SuperTotalCost <- aggregate(NoaaData$CROPDMG+NoaaData$PROPDMG, by = list(NoaaData$EVTYPE), "sum")
names(SuperTotalCost) <- c("Event", "TotalCost")
SuperTotalCostSorted <- SuperTotalCost[order(-SuperTotalCost$TotalCost), ][1:20, ]
SuperTotalCostSorted
## Event TotalCost
## 834 TORNADO 3312276.68
## 153 FLASH FLOOD 1599325.05
## 856 TSTM WIND 1445168.21
## 244 HAIL 1268289.66
## 170 FLOOD 1067976.36
## 760 THUNDERSTORM WIND 943635.62
## 464 LIGHTNING 606932.39
## 786 THUNDERSTORM WINDS 464978.11
## 359 HIGH WIND 342014.77
## 972 WINTER STORM 134699.58
## 310 HEAVY SNOW 124417.71
## 957 WILDFIRE 88823.54
## 427 ICE STORM 67689.62
## 676 STRONG WIND 64610.71
## 290 HEAVY RAIN 61964.94
## 376 HIGH WINDS 57384.60
## 848 TROPICAL STORM 54322.80
## 955 WILD/FOREST FIRE 43534.49
## 95 DROUGHT 37997.67
## 164 FLASH FLOODING 33623.20
Top 20 Weather events for total damage
The following table displays the top 20 weather events for total damage.

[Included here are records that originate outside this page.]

-- ==== Sys2Proof/Tests/Slice0.lean ====
section
/-! SUPPORT. Tests. Every expected value is the spec's: the words of the example lines of 95_test_vectors.md section 1.2, and vectors
of 95_test_vectors.md and 96_test_vectors_fp_exceptions.md, one step each. A part shows, for every statement that has
hypotheses, a state and operands that meet them. -/

namespace Sys2Proof.Tests

open Sys2Proof Sys2Proof.Machine

/-! ### Well-formedness: its one check refuses, and only that term -/

theorem test_wellFormed_refuses_sll_zero : (Instr.sll 0 0 0).wellFormed = false := by decide

theorem test_wellFormed_accepts_neighbours :
    (Instr.sll 0 0 1).wellFormed = true ∧ (Instr.sll 1 0 0).wellFormed = true ∧ (Instr.sll 0 1 0).wellFormed = true ∧
      Instr.nop.wellFormed = true := by decide


/-! ### One step from a small state -/

/-- One piece of state: something to set before a step, or to find after it. -/
inductive Put where
  | x (r : Reg) (v : Word) | f (r : Reg) (v : Word) | cc (k : CondFlag) (b : Bool) | pc (v : Word) | hi (v : Word) | lo (v : Word)
  | badVAddr (v : Word) | status (v : Word) | cause (v : Word) | epc (v : Word) | byte (a : Nat) (b : Byte) | handler (h : Word)

def Put.on (s : State) : Put → State
  | .x r v => s.setX r v
  | .f r v => s.setF r v
  | .cc k b => s.setFlag k b
  | .pc v => s.jump v
  | .hi v => { s with hi := v }
  | .lo v => { s with lo := v }
  | .badVAddr v => { s with badVAddr := v }
  | .status v => { s with status := v }
  | .cause v => { s with cause := v }
  | .epc v => { s with epc := v }
  | .byte a b => { s with mem := s.mem.write a b }
  | .handler h => { s with launch := { s.launch with excHandler := some h } }

def Put.heldBy (s : State) : Put → Bool
  | .x r v => s.x r == v
  | .f r v => s.f r == v
  | .cc k b => s.flag k == b
  | .pc v => s.pc == v
  | .hi v => s.hi == v
  | .lo v => s.lo == v
  | .badVAddr v => s.badVAddr == v
  | .status v => s.status == v
  | .cause v => s.cause == v
  | .epc v => s.epc == v
  | .byte a b => s.mem.read a == b
  | .handler h => s.launch.excHandler == some h

/-- The state after reset with these pieces set. -/
def from' (ps : List Put) : State := ps.foldl Put.on State.reset

/-- The answer is a next state. -/
def isNext (r : Result) : Bool := match r with
  | .next _ => true
  | _ => false

/-- The instruction, from the state with `before` set, leads to a state where `after` is found. -/
def runs (i : Instr) (before after : List Put) : Bool :=
  match exec i (from' before) with
  | .next t => after.all (Put.heldBy t)
  | _ => false

/-- The word, as the first instruction from the state with `before` set, leads to a state where `after` is found. -/
def steps (w : Nat) (before after : List Put) : Bool :=
  match step ((from' before).withFetchWord 32 w) with
  | .next t => after.all (Put.heldBy t)
  | _ => false

/-- These pieces and the eight bytes of 95_test_vectors.md 2.4. -/
def withBytes8 (ps : List Put) : List Put :=
  .byte 0x10010000 0x11 :: .byte 0x10010001 0x22 :: .byte 0x10010002 0x33 :: .byte 0x10010003 0x44 ::
  .byte 0x10010004 0x55 :: .byte 0x10010005 0x66 :: .byte 0x10010006 0x77 :: .byte 0x10010007 0x88 :: ps

theorem test_runs_IntegerAlu_1 : [
    runs (.add 9 10 11) [.x 10 0x80000000, .x 11 0xFFFFFFFF, .x 9 0x00000055, .handler 0x80000180] [.pc 0x80000180, .status
      0x0000FF13, .cause 0x00000030, .epc 0x00400000],
    runs (.addi 9 10 0x7FFF) [.x 10 0x7FFF8000] [.x 9 0x7FFFFFFF, .pc 0x00400004],
    runs (.addiu 9 10 0xFF9C) [.x 10 0x80000063] [.x 9 0x7FFFFFFF, .pc 0x00400004],
    runs (.addu 9 10 11) [.x 10 0xFFFFFFFF, .x 11 1, .x 9 0x00000055] [.x 9 0, .pc 0x00400004],
    runs (.and 9 10 11) [.x 10 0xFF00FF00, .x 11 0x0FF00FF0] [.x 9 0x0F000F00, .pc 0x00400004],
    runs (.andi 9 10 100) [.x 10 0xFFFFFFFF] [.x 9 0x00000064, .pc 0x00400004],
    runs (.clo 9 10 0) [.x 10 0x7FFFFFFF, .x 9 0x00000055] [.x 9 0, .pc 0x00400004],
    runs (.clz 9 10 0) [.x 10 0x00010000] [.x 9 0x0000000F, .pc 0x00400004],
    runs (.lui 9 100) [.x 9 0xFFFFFFFF] [.x 9 0x00640000, .pc 0x00400004],
    runs (.movn 9 10 11) [.x 9 0x00000055, .x 10 0x00000077, .x 11 1] [.x 9 0x00000077, .pc 0x00400004],
    runs (.movz 9 10 11) [.x 9 0x00000055, .x 10 0x00000077, .x 11 0] [.x 9 0x00000077, .pc 0x00400004],
    runs .nop [.x 9 0x00000055] [.pc 0x00400004],
    runs (.nor 9 10 11) [.x 10 0xFF00FF00, .x 11 0x0FF00FF0] [.x 9 0x000F000F, .pc 0x00400004],
    runs (.or 9 10 11) [.x 10 0xFF00FF00, .x 11 0x0FF00FF0] [.x 9 0xFFF0FFF0, .pc 0x00400004],
    runs (.ori 9 10 100) [.x 10 0xFFFF0000] [.x 9 0xFFFF0064, .pc 0x00400004],
    runs (.sll 9 10 10) [.x 10 0x00300001] [.x 9 0xC0000400, .pc 0x00400004],
    runs (.sllv 9 10 11) [.x 10 1, .x 11 0xFFFFFFFF] [.x 9 0x80000000, .pc 0x00400004],
    runs (.slt 9 10 11) [.x 10 0xFFFFFFFF, .x 11 1] [.x 9 1, .pc 0x00400004]].all id = true := by decide +kernel

theorem test_runs_IntegerAlu_2 : [
    runs (.slti 9 10 0xFF9C) [.x 10 0xFFFFFF9C, .x 9 0x00000055] [.x 9 0, .pc 0x00400004],
    runs (.sltiu 9 10 0xFF9C) [.x 10 0xFFFFFFFF, .x 9 0x00000055] [.x 9 0, .pc 0x00400004],
    runs (.sltu 9 10 11) [.x 10 0xFFFFFFFF, .x 11 1, .x 9 0x00000055] [.x 9 0, .pc 0x00400004],
    runs (.sra 9 10 31) [.x 10 0x80000000] [.x 9 0xFFFFFFFF, .pc 0x00400004],
    runs (.srav 9 10 11) [.x 10 0xFFFFFF00, .x 11 0x00000024] [.x 9 0xFFFFFFF0, .pc 0x00400004],
    runs (.srl 9 10 10) [.x 10 0x80000000] [.x 9 0x00200000, .pc 0x00400004],
    runs (.srlv 9 10 11) [.x 10 0xFFFFFF00, .x 11 0x00000024] [.x 9 0x0FFFFFF0, .pc 0x00400004],
    runs (.sub 9 10 11) [.x 10 0xFFFFFFFF, .x 11 0x80000000] [.x 9 0x7FFFFFFF, .pc 0x00400004],
    runs (.subu 9 10 11) [.x 10 0x80000000, .x 11 1] [.x 9 0x7FFFFFFF, .pc 0x00400004],
    runs (.xor 9 10 11) [.x 10 0xFF00FF00, .x 11 0x0FF00FF0] [.x 9 0xF0F0F0F0, .pc 0x00400004],
    runs (.xori 9 10 100) [.x 10 0xFFFFFFFF] [.x 9 0xFFFFFF9B, .pc 0x00400004]].all id = true := by decide +kernel

theorem test_runs_MulDiv : [
    runs (.div 9 10) [.x 9 0xFFFFFFF9, .x 10 0xFFFFFFFE] [.hi 0xFFFFFFFF, .lo 3, .pc 0x00400004],
    runs (.divu 9 10) [.x 9 0xFFFFFFF9, .x 10 2] [.hi 1, .lo 0x7FFFFFFC, .pc 0x00400004],
    runs (.madd 9 10) [.x 9 0x7FFFFFFF, .x 10 0x7FFFFFFF, .hi 0x7FFFFFFF, .lo 0xFFFFFFFF] [.hi 0xBFFFFFFF, .lo 0, .pc 0x00400004],
    runs (.maddu 9 10) [.x 9 0xFFFFFFFF, .x 10 0xFFFFFFFF, .hi 0xFFFFFFFF, .lo 0xFFFFFFFF] [.hi 0xFFFFFFFE, .lo 0, .pc 0x00400004],
    runs (.mfhi 9) [.hi 0xCAFEBABE, .lo 0x11111111] [.x 9 0xCAFEBABE, .pc 0x00400004],
    runs (.mflo 9) [.hi 0xCAFEBABE, .lo 0x11111111] [.x 9 0x11111111, .pc 0x00400004],
    runs (.msub 9 10) [.x 9 1, .x 10 1, .hi 0, .lo 0] [.hi 0xFFFFFFFF, .lo 0xFFFFFFFF, .pc 0x00400004],
    runs (.msubu 9 10) [.x 9 0xFFFFFFFF, .x 10 1, .hi 0, .lo 0] [.hi 0xFFFFFFFF, .lo 1, .pc 0x00400004],
    runs (.mthi 9) [.x 9 0xCAFEBABE, .lo 0x00000022] [.hi 0xCAFEBABE, .lo 0x00000022, .pc 0x00400004],
    runs (.mtlo 9) [.x 9 0xCAFEBABE, .hi 0x00000011] [.hi 0x00000011, .lo 0xCAFEBABE, .pc 0x00400004],
    runs (.mul 9 10 11) [.x 10 0xFFFFFFFE, .x 11 3, .hi 0x00000011, .lo 0x00000022] [.x 9 0xFFFFFFFA, .hi 0xFFFFFFFF, .lo
      0xFFFFFFFA, .pc 0x00400004],
    runs (.mult 9 10) [.x 9 0xFFFFFFFF, .x 10 2] [.hi 0xFFFFFFFF, .lo 0xFFFFFFFE, .pc 0x00400004],
    runs (.multu 9 10) [.x 9 0xFFFFFFFF, .x 10 0xFFFFFFFF] [.hi 0xFFFFFFFE, .lo 1, .pc 0x00400004]].all id = true := by
  decide +kernel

par(mfrow = c(1,1), mar = c(10, 4, 2, 2), las = 3, cex = 0.7, cex.main = 1.4, cex.lab = 1.2)
barplot(SuperTotalCostSorted$TotalCost, names.arg = SuperTotalCostSorted$Event, col = 'red',
main = 'Top 20 Weather Events for total Damage ', ylab = 'Amount of total Damage', ylim = c(0, 3500000))
#CONCLUSIONS
Tornados are the weather events that represents the most harmful impact to health and costs nation wide.